Thursday, May 01, 2008
This cracks me up! Ah, the early 60s..
The 35,000 Foot Critic:
Bertolucci's 20th Century Through Prisms of 'Isms'
On one of my four two-day trips to Latin America this year so far, I finally saw a bona fide foreign film classic, Bertolucci's '1900,' a gorgeous and riveting four-hour-plus epic that saunters and careens through the first five decades of the 20th century.
What makes four hours fly is the superb acting - in very convincing Italian - of a very young Robert DeNiro and Gerard Depardieu, two of the greatest film talents of my nearly-five-decade life... They play a rich boy and a peasant boy both born on January 1, 1900 to the lord of the manor and his lackey. A friendship forms, as DeNiro grows up to be a rudderless bohemian while Depardieu slowly embraces communism, one of the century's defining 'isms.'
I barely recognized Donald Sutherland as the cruel overseer of the manor, a frustrated and pitiless social climber who chooses the 'ism' of the fascia with all that implies... Sutherland of course also acts in perfect Italian.

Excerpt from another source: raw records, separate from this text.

/-- The digits of `u` rotated left, as a shift with the carry brought round. -/
theorem rold_eq_shift {u n : Nat} (h : u.size = n + 1) : rold u = (u <<< 1) % 2 ^ (n + 1) ||| 1 := by
  obtain ⟨hlow, hhigh⟩ := bounds_of_size_eq h
  have hdrop : (u <<< 1) % 2 ^ (n + 1) = 2 ^ 1 * (u - 2 ^ n) := by
    rw [pow_succ] at hhigh ⊢
    rw [Nat.shiftLeft_eq, Nat.mod_eq_sub_mod (by omega), Nat.mod_eq_of_lt (by omega)]
    omega
  rw [rold_eq h, hdrop, ← Nat.two_pow_add_eq_or_of_lt (by decide), pow_one]

/-- The digits of `u` rotated right, as a shift with the dropped digit brought round. -/
theorem rord_eq_shift {u n : Nat} (h : u.size = n + 1) : rord u = (u >>> 1) ||| ((u &&& 1) <<< n) := by
  have hhalf : u / 2 < 2 ^ n := by
    have hhigh := (bounds_of_size_eq h).2
    rw [pow_succ] at hhigh
    omega
  rw [rord_eq h, Nat.two_pow_add_eq_or_of_lt hhalf, Nat.and_one_is_mod, Nat.shiftLeft_eq, Nat.shiftRight_one, Nat.or_comm, mul_comm]

/-! ## The rotate inverse law (R104) -/

/-- ROR undoes ROL exactly when the rotated string still has all its digits: with fewer, ROR gives a number that is too short, and
with all of them it brings the first digit back. -/
theorem rord_rold_iff_le {u n : Nat} (h : u.size = n + 1) : rord (rold u) = u ↔ 2 ^ n ≤ rold u := by
  obtain ⟨hlow, hhigh⟩ := bounds_of_size_eq h
  refine ⟨fun hback => ?_, fun hlong => ?_⟩
  · by_contra hshort
    have : rord (rold u) < 2 ^ n := rord_lt (by omega)
    omega
  · have hsize := size_eq_of_pow_le hlong (rold_lt hhigh)
    rw [rord_eq hsize, rold_eq h]
    have hmod : (2 * (u - 2 ^ n) + 1) % 2 = 1 := by omega
    rw [hmod]
    omega

/-- No digit is lost exactly when there is no second one or the value is large enough for it to be 1. -/
theorem pow_le_rold_iff {u n : Nat} (h : u.size = n + 1) : 2 ^ n ≤ rold u ↔ n = 0 ∨ 3 * 2 ^ (n - 1) ≤ u := by
  have hlow := (bounds_of_size_eq h).1
  rw [rold_eq h]
  cases n with
  | zero => simp
  | succ n =>
    have hone : 1 ≤ 2 ^ n := Nat.one_le_two_pow
    rw [pow_succ] at hlow ⊢
    rw [Nat.add_sub_cancel]
    omega

/-- The second digit of a number of `n + 2` digits is 1 exactly when the value reaches the two first digits' weights. -/
theorem bin_getElem?_one_iff {u n : Nat} (h : u.size = n + 2) : (bin u)[1]? = some true ↔ 3 * 2 ^ n ≤ u := by
  have hu : 0 < u := Nat.size_pos.1 (by omega)
  obtain ⟨t, ht⟩ := List.head?_eq_some_iff.1 (head?_bin hu)
  have hlen : t.length = n + 1 := by simpa [ht, h] using length_bin u
  obtain ⟨d, r, rfl⟩ := List.exists_cons_of_length_eq_add_one hlen
  have hr : r.length = n := by simpa using hlen
  have hval : 2 * 2 ^ n + (d.toNat * 2 ^ n + val r) = u := by
    simpa [ht, val_cons, hr, pow_succ, mul_comm] using val_bin u
  have hlt : val r < 2 ^ n := hr ▸ val_lt r
  have hsecond : (bin u)[1]? = some d := by rw [ht]; rfl
  rw [hsecond, Option.some_inj, ← hval]
  cases d
  · simp only [Bool.false_eq_true, Bool.toNat_false, false_iff]; omega
  · simp only [Bool.toNat_true, true_iff]; omega

/-- The law, by the value: no leading digit is lost. -/
theorem rord_rold_iff (u : Nat) : rord (rold u) = u ↔ blen u ≤ 1 ∨ 3 * 2 ^ (blen u - 2) ≤ u := by
  obtain rfl | hu := Nat.eq_zero_or_pos u
  · simp [blen_eq_size, rold, rord, rotateLeft, rotateRight, val_nil]
  · obtain ⟨n, h⟩ := exists_size_eq_succ hu
    have hone : n = 0 ↔ n + 1 ≤ 1 := by omega
    rw [rord_rold_iff_le h, pow_le_rold_iff h, blen_eq_size, h, hone, Nat.add_sub_add_right n 1 1]

/-- The law, by the second digit. -/
theorem rord_rold_iff_second_digit (u : Nat) : rord (rold u) = u ↔ blen u ≤ 1 ∨ (bin u)[1]? = some true := by
  rw [rord_rold_iff]
  refine or_congr_right' fun hlong => ?_
  rw [blen_eq_size] at hlong ⊢
  obtain ⟨n, h⟩ := Nat.exists_eq_add_of_le' (show 2 ≤ u.size by omega)
  rw [bin_getElem?_one_iff h, h, Nat.add_sub_cancel]

end Sys2Proof.Machine

namespace Sys2Proof

open Machine

/-- Settles O10: `blen` counts what the library's `Nat.size` counts. -/
theorem digitLengthBounds : Obligations.DigitLengthBounds := by
  refine ⟨rfl, fun u hu => ?_, fun x => ?_⟩
  · obtain ⟨n, h⟩ := exists_size_eq_succ hu
    rw [blen_eq_size, h]
    exact bounds_of_size_eq h
  · rw [blen_eq_size]
    exact Nat.size_le.2 x.isLt

/-- Settles O11: for 0 there is no digit, and for `n + 1` digits each rotation is its shift. -/
theorem digitTransformsAreArithmetic : Obligations.DigitTransformsAreArithmetic := by
  intro u
  refine ⟨flipd_eq u, ?_⟩
  rw [blen_eq_size]
  obtain rfl | hu := Nat.eq_zero_or_pos u
  · exact ⟨rfl, rfl⟩
  · obtain ⟨n, h⟩ := exists_size_eq_succ hu
    rw [h, if_neg (Nat.succ_ne_zero n), if_neg (Nat.succ_ne_zero n), Nat.add_sub_cancel]
    exact ⟨rold_eq_shift h, rord_eq_shift h⟩

/-- Settles O12: the law by the second digit and by the value. -/
theorem rotateInverseLaw : Obligations.RotateInverseLaw := fun u => ⟨rord_rold_iff_second_digit u, rord_rold_iff u⟩

/-- Settles O13: both rotations fit the register they are narrowed to, so the register comes back exactly when the number does. -/
theorem rotateLeftThenRightOnRegisters : Obligations.RotateLeftThenRightOnRegisters := by
  refine fun s a b => ⟨⟨_, _, rfl, rfl, ?_⟩, ⟨_, _, rfl, rfl, ?_⟩⟩ <;> rw [← rord_rold_iff, ← BitVec.toNat_inj]
  · show (s16 (rord (s16 (rold s.regs.a.toNat)).toNat)).toNat = _ ↔ _
    rw [s16_rord_toNat, s16_rold_toNat]
  · show (u16 (rord (u16 (rold s.regs.x.toNat)).toNat)).toNat = _ ↔ _
    have hx := s.regs.x.isLt
    rw [u16_natCast_toNat (rord_lt (BitVec.isLt _)), u16_natCast_toNat (rold_lt hx)]

end Sys2Proof
end

section
/-! PROOFS. The engine (spec/40_engine.md, spec/70_reset_and_hazards.md section 1): what the common part of a step leaves in each field,
and from it the statements about steps that rest on no single instruction's effect. -/

namespace Sys2Proof.Machine

/-! ## What the common part of a step leaves (R78 to R81; log 5) -/

/-- The common part writes the registers, the mode, the instruction port and the ports that clear, and nothing else. -/
theorem beginStep_eq (s : State) (rest : List InstrWord) :
    s.beginStep rest = { s with regs := (s.beginStep rest).regs, mode := .running, instrIn := rest, status := none,
                                outDec := none, outChar := none } := by
  cases h : s.mode with
  | uninitialized => rw [beginStep_uninitialized h]
  | running => rw [beginStep_running h, h]

@[simp] theorem beginStep_decIn (s : State) (rest : List InstrWord) : (s.beginStep rest).decIn = s.decIn := by rw [beginStep_eq]
@[simp] theorem beginStep_charIn (s : State) (rest : List InstrWord) : (s.beginStep rest).charIn = s.charIn := by rw [beginStep_eq]
@[simp] theorem beginStep_maskIn (s : State) (rest : List InstrWord) : (s.beginStep rest).maskIn = s.maskIn := by rw [beginStep_eq]
@[simp] theorem beginStep_waiting (s : State) (rest : List InstrWord) : (s.beginStep rest).waiting = s.waiting := by rw [beginStep_eq]
@[simp] theorem beginStep_status (s : State) (rest : List InstrWord) : (s.beginStep rest).status = none := by rw [beginStep_eq]
@[simp] theorem beginStep_outDec (s : State) (rest : List InstrWord) : (s.beginStep rest).outDec = none := by rw [beginStep_eq]
@[simp] theorem beginStep_outChar (s : State) (rest : List InstrWord) : (s.beginStep rest).outChar = none := by rw [beginStep_eq]
@[simp] theorem beginStep_sent (s : State) (rest : List InstrWord) : (s.beginStep rest).sent = s.sent := by rw [beginStep_eq]

/-- A later step's common part loads `IR` and counts `PC`. -/
theorem beginStep_regs_of_running {s : State} (h : s.mode = .running) (rest : List InstrWord) :
    (s.beginStep rest).regs =
      { s.regs with ir := u24 (s.mem.read s.regs.pc.toNat).toInt, pc := u16 ((s.regs.pc.toNat : Int) + 1) } := by
  rw [beginStep_running h]

/-- The first step's common part does not look at the registers (R157). -/
theorem beginStep_with_regs {s : State} (h : s.mode = .uninitialized) (r : Regs) (rest : List InstrWord) :
    ({ s with regs := r } : State).beginStep rest = s.beginStep rest := by
  rw [beginStep_uninitialized h]
  exact beginStep_uninitialized (s := { s with regs := r }) h rest

/-- `PC` is counted modulo 2^16. -/
theorem u16_succ_toNat (pc : Word) : (u16 ((pc.toNat : Int) + 1)).toNat = (pc.toNat + 1) % 65536 := by
  have h := u16_toNat ((pc.toNat : Int) + 1)
  omega

/-- Every step answers a next state (R134, R135). -/
theorem step_answers (s : State) : ∃ t, step s = .next t := by
  obtain ⟨i, -, hstep⟩ | ⟨-, -, hstep⟩ | ⟨w, rest, -, -, hstep⟩ := step_cases s
  · obtain ⟨t, ht, -⟩ := exec_keepsControl i s
    exact ⟨t, hstep.trans ht⟩
  · exact ⟨s, hstep⟩
  · obtain ⟨t, ht, -⟩ := dispatch_keepsControl w (s.beginStep rest)
    exact ⟨t, hstep.trans ht⟩

/-- The step of a word that no row matches completes as the report of it, after the common part (R88). -/
theorem step_of_invalidOpcode {s : State} {w : InstrWord} {rest : List InstrWord} (hwait : s.waiting = none)
    (hin : s.instrIn = w :: rest) (hop : opcodeOf w ∉ opcodeMap.map Prod.fst) :
    step s = .next ((s.beginStep rest).report .invalidOpcode) := by
  rw [step_word hwait hin, dispatch_invalid (decode_of_not_mem hop)]

/-- The step of a STOP word completes as the report of it, after the common part (R86). -/
theorem step_of_stop {s : State} {addr : Word} {rest : List InstrWord} (hwait : s.waiting = none)
    (hin : s.instrIn = joinWord 0x00#8 addr :: rest) : step s = .next ((s.beginStep rest).report .stop) := by
  rw [step_word hwait hin]
  exact dispatch_instr (decode_joinWord_opcode (.stop addr) addr) (s.beginStep rest)

end Sys2Proof.Machine

namespace Sys2Proof

open Machine Safety

/-- Settles O14: reset memory is empty, and nothing has been reported or asked for. -/
theorem resetState : Obligations.ResetState :=
  ⟨rfl, fun _ => rfl, Memory.wf_reset, rfl, rfl, rfl, rfl⟩

/-- Settles O15: the two ways a step begins, with the well-formedness every instruction has. -/
theorem stepRunsDecodedInstruction : Obligations.StepRunsDecodedInstruction := by
  refine ⟨fun s w rest i hwait hin hdec => ⟨i.wellFormed_always, ?_⟩, fun s i => step_waiting⟩
  rw [step_word hwait hin, dispatch_instr hdec]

No dubbing here!
If DeNiro's father represents feudalism, DeNiro himself wavers from nihilism and altruism, propelled by a weak nature and fatal passion..
Bertolucci wisely prefers to observe the era's political and social passions rather than preach... The cinematography, soundtrack, production design and costumes are all breathtaking. It's 255 minutes very well-spent, if you ever have the time and the inclination.
No five parameters today, but I must at least provide an encapsulation and two haikus.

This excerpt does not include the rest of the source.